## [DATA FOR THIS EXERCISE]
::::::::::
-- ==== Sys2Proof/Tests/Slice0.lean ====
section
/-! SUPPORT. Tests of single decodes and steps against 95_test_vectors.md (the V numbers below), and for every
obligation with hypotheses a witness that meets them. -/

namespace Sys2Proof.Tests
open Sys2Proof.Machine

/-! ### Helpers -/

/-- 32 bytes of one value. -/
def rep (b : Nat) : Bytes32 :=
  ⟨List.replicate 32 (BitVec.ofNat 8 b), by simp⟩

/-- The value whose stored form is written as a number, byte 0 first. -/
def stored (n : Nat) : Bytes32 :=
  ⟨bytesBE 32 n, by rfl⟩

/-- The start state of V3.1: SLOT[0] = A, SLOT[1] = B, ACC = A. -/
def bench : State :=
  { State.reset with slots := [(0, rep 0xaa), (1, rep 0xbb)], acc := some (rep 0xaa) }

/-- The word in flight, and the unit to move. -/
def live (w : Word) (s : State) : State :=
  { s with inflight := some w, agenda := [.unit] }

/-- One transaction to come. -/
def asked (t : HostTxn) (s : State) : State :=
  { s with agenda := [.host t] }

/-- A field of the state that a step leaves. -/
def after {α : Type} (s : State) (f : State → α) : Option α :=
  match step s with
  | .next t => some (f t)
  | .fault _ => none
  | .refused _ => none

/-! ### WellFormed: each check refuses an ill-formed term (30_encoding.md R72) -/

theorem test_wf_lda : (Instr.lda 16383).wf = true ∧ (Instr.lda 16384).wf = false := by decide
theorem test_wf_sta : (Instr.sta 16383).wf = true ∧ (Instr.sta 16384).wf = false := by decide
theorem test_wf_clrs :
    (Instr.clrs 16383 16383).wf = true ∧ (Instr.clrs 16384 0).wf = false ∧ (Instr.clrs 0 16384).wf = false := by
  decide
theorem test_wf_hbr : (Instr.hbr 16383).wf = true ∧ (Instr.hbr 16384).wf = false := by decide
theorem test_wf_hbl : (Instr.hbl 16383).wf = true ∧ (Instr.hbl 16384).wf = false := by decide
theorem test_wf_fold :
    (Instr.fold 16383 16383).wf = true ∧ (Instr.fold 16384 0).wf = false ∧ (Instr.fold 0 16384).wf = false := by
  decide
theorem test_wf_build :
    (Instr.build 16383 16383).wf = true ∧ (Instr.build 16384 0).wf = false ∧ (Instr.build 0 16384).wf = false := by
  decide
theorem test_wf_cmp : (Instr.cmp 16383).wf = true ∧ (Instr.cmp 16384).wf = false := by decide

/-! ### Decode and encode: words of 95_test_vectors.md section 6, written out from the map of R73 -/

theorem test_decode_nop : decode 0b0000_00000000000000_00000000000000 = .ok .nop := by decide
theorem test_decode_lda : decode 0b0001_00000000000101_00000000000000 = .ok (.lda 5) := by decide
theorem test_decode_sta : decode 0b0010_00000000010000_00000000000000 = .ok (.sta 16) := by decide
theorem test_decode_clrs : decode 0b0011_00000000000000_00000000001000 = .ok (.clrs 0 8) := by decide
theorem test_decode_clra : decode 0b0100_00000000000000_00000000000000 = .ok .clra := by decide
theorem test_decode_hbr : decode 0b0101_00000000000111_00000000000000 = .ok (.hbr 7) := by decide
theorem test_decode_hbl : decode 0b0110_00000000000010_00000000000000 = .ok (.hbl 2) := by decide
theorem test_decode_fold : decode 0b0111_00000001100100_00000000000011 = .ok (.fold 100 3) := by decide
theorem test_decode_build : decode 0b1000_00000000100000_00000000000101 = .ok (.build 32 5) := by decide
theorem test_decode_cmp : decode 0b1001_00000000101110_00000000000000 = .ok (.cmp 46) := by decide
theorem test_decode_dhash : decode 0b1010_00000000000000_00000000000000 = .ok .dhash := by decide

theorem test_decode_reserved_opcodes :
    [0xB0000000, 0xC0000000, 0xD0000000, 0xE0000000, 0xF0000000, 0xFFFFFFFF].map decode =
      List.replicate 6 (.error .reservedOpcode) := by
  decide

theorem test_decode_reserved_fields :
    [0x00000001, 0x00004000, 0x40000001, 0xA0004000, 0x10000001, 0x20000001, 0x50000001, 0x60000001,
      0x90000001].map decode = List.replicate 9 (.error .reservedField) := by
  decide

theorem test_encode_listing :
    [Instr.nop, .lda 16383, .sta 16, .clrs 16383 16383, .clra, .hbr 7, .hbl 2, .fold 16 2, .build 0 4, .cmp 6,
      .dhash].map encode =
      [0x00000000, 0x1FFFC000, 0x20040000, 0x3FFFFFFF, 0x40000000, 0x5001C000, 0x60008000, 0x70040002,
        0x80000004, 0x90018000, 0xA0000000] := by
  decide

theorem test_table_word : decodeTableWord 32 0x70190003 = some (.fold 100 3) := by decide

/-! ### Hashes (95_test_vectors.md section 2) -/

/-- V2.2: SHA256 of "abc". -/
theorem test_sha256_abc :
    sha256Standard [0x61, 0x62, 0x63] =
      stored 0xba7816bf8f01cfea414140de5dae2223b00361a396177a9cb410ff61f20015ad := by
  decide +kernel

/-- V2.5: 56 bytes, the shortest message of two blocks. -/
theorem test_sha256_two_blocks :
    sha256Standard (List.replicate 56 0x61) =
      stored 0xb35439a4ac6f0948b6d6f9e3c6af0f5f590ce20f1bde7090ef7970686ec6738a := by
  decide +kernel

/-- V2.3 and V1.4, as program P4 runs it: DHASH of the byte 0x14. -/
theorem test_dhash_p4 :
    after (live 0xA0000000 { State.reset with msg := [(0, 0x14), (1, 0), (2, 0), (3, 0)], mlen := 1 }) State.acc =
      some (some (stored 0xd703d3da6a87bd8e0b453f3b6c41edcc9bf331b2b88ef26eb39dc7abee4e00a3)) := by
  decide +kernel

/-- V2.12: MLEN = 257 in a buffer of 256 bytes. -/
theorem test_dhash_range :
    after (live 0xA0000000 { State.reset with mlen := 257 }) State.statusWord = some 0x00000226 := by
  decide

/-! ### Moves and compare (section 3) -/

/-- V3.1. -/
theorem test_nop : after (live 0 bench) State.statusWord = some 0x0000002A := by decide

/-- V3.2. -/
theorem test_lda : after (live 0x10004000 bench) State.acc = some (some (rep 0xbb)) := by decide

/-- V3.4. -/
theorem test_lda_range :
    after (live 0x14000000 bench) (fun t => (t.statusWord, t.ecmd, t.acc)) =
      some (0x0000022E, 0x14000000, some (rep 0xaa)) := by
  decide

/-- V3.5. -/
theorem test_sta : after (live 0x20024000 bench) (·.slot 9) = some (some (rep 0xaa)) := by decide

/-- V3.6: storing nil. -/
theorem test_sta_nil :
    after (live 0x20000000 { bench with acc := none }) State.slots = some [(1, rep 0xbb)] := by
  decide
::::::::::
## [TRY IT]
Your answer should be the listing itself, repeated exactly.

## [REPLY]
-- ==== Sys2Proof/Tests/Slice0.lean ====
section
/-! SUPPORT. Tests of single decodes and steps against 95_test_vectors.md (the V numbers below), and for every
obligation with hypotheses a witness that meets them. -/

namespace Sys2Proof.Tests
open Sys2Proof.Machine

/-! ### Helpers -/

/-- 32 bytes of one value. -/
def rep (b : Nat) : Bytes32 :=
  ⟨List.replicate 32 (BitVec.ofNat 8 b), by simp⟩

/-- The value whose stored form is written as a number, byte 0 first. -/
def stored (n : Nat) : Bytes32 :=
  ⟨bytesBE 32 n, by rfl⟩

/-- The start state of V3.1: SLOT[0] = A, SLOT[1] = B, ACC = A. -/
def bench : State :=
  { State.reset with slots := [(0, rep 0xaa), (1, rep 0xbb)], acc := some (rep 0xaa) }

/-- The word in flight, and the unit to move. -/
def live (w : Word) (s : State) : State :=
  { s with inflight := some w, agenda := [.unit] }

/-- One transaction to come. -/
def asked (t : HostTxn) (s : State) : State :=
  { s with agenda := [.host t] }

/-- A field of the state that a step leaves. -/
def after {α : Type} (s : State) (f : State → α) : Option α :=
  match step s with
  | .next t => some (f t)
  | .fault _ => none
  | .refused _ => none

/-! ### WellFormed: each check refuses an ill-formed term (30_encoding.md R72) -/

theorem test_wf_lda : (Instr.lda 16383).wf = true ∧ (Instr.lda 16384).wf = false := by decide
theorem test_wf_sta : (Instr.sta 16383).wf = true ∧ (Instr.sta 16384).wf = false := by decide
theorem test_wf_clrs :
    (Instr.clrs 16383 16383).wf = true ∧ (Instr.clrs 16384 0).wf = false ∧ (Instr.clrs 0 16384).wf = false := by
  decide
theorem test_wf_hbr : (Instr.hbr 16383).wf = true ∧ (Instr.hbr 16384).wf = false := by decide
theorem test_wf_hbl : (Instr.hbl 16383).wf = true ∧ (Instr.hbl 16384).wf = false := by decide
theorem test_wf_fold :
    (Instr.fold 16383 16383).wf = true ∧ (Instr.fold 16384 0).wf = false ∧ (Instr.fold 0 16384).wf = false := by
  decide
theorem test_wf_build :
    (Instr.build 16383 16383).wf = true ∧ (Instr.build 16384 0).wf = false ∧ (Instr.build 0 16384).wf = false := by
  decide
theorem test_wf_cmp : (Instr.cmp 16383).wf = true ∧ (Instr.cmp 16384).wf = false := by decide

/-! ### Decode and encode: words of 95_test_vectors.md section 6, written out from the map of R73 -/

theorem test_decode_nop : decode 0b0000_00000000000000_00000000000000 = .ok .nop := by decide
theorem test_decode_lda : decode 0b0001_00000000000101_00000000000000 = .ok (.lda 5) := by decide
theorem test_decode_sta : decode 0b0010_00000000010000_00000000000000 = .ok (.sta 16) := by decide
theorem test_decode_clrs : decode 0b0011_00000000000000_00000000001000 = .ok (.clrs 0 8) := by decide
theorem test_decode_clra : decode 0b0100_00000000000000_00000000000000 = .ok .clra := by decide
theorem test_decode_hbr : decode 0b0101_00000000000111_00000000000000 = .ok (.hbr 7) := by decide
theorem test_decode_hbl : decode 0b0110_00000000000010_00000000000000 = .ok (.hbl 2) := by decide
theorem test_decode_fold : decode 0b0111_00000001100100_00000000000011 = .ok (.fold 100 3) := by decide
theorem test_decode_build : decode 0b1000_00000000100000_00000000000101 = .ok (.build 32 5) := by decide
theorem test_decode_cmp : decode 0b1001_00000000101110_00000000000000 = .ok (.cmp 46) := by decide
theorem test_decode_dhash : decode 0b1010_00000000000000_00000000000000 = .ok .dhash := by decide

theorem test_decode_reserved_opcodes :
    [0xB0000000, 0xC0000000, 0xD0000000, 0xE0000000, 0xF0000000, 0xFFFFFFFF].map decode =
      List.replicate 6 (.error .reservedOpcode) := by
  decide

theorem test_decode_reserved_fields :
    [0x00000001, 0x00004000, 0x40000001, 0xA0004000, 0x10000001, 0x20000001, 0x50000001, 0x60000001,
      0x90000001].map decode = List.replicate 9 (.error .reservedField) := by
  decide

theorem test_encode_listing :
    [Instr.nop, .lda 16383, .sta 16, .clrs 16383 16383, .clra, .hbr 7, .hbl 2, .fold 16 2, .build 0 4, .cmp 6,
      .dhash].map encode =
      [0x00000000, 0x1FFFC000, 0x20040000, 0x3FFFFFFF, 0x40000000, 0x5001C000, 0x60008000, 0x70040002,
        0x80000004, 0x90018000, 0xA0000000] := by
  decide

theorem test_table_word : decodeTableWord 32 0x70190003 = some (.fold 100 3) := by decide

/-! ### Hashes (95_test_vectors.md section 2) -/

/-- V2.2: SHA256 of "abc". -/
theorem test_sha256_abc :
    sha256Standard [0x61, 0x62, 0x63] =
      stored 0xba7816bf8f01cfea414140de5dae2223b00361a396177a9cb410ff61f20015ad := by
  decide +kernel

/-- V2.5: 56 bytes, the shortest message of two blocks. -/
theorem test_sha256_two_blocks :
    sha256Standard (List.replicate 56 0x61) =
      stored 0xb35439a4ac6f0948b6d6f9e3c6af0f5f590ce20f1bde7090ef7970686ec6738a := by
  decide +kernel

/-- V2.3 and V1.4, as program P4 runs it: DHASH of the byte 0x14. -/
theorem test_dhash_p4 :
    after (live 0xA0000000 { State.reset with msg := [(0, 0x14), (1, 0), (2, 0), (3, 0)], mlen := 1 }) State.acc =
      some (some (stored 0xd703d3da6a87bd8e0b453f3b6c41edcc9bf331b2b88ef26eb39dc7abee4e00a3)) := by
  decide +kernel

/-- V2.12: MLEN = 257 in a buffer of 256 bytes. -/
theorem test_dhash_range :
    after (live 0xA0000000 { State.reset with mlen := 257 }) State.statusWord = some 0x00000226 := by
  decide

/-! ### Moves and compare (section 3) -/

/-- V3.1. -/
theorem test_nop : after (live 0 bench) State.statusWord = some 0x0000002A := by decide

/-- V3.2. -/
theorem test_lda : after (live 0x10004000 bench) State.acc = some (some (rep 0xbb)) := by decide

/-- V3.4. -/
theorem test_lda_range :
    after (live 0x14000000 bench) (fun t => (t.statusWord, t.ecmd, t.acc)) =
      some (0x0000022E, 0x14000000, some (rep 0xaa)) := by
  decide

/-- V3.5. -/
theorem test_sta : after (live 0x20024000 bench) (·.slot 9) = some (some (rep 0xaa)) := by decide

/-- V3.6: storing nil. -/
theorem test_sta_nil :
    after (live 0x20000000 { bench with acc := none }) State.slots = some [(1, rep 0xbb)] := by
  decide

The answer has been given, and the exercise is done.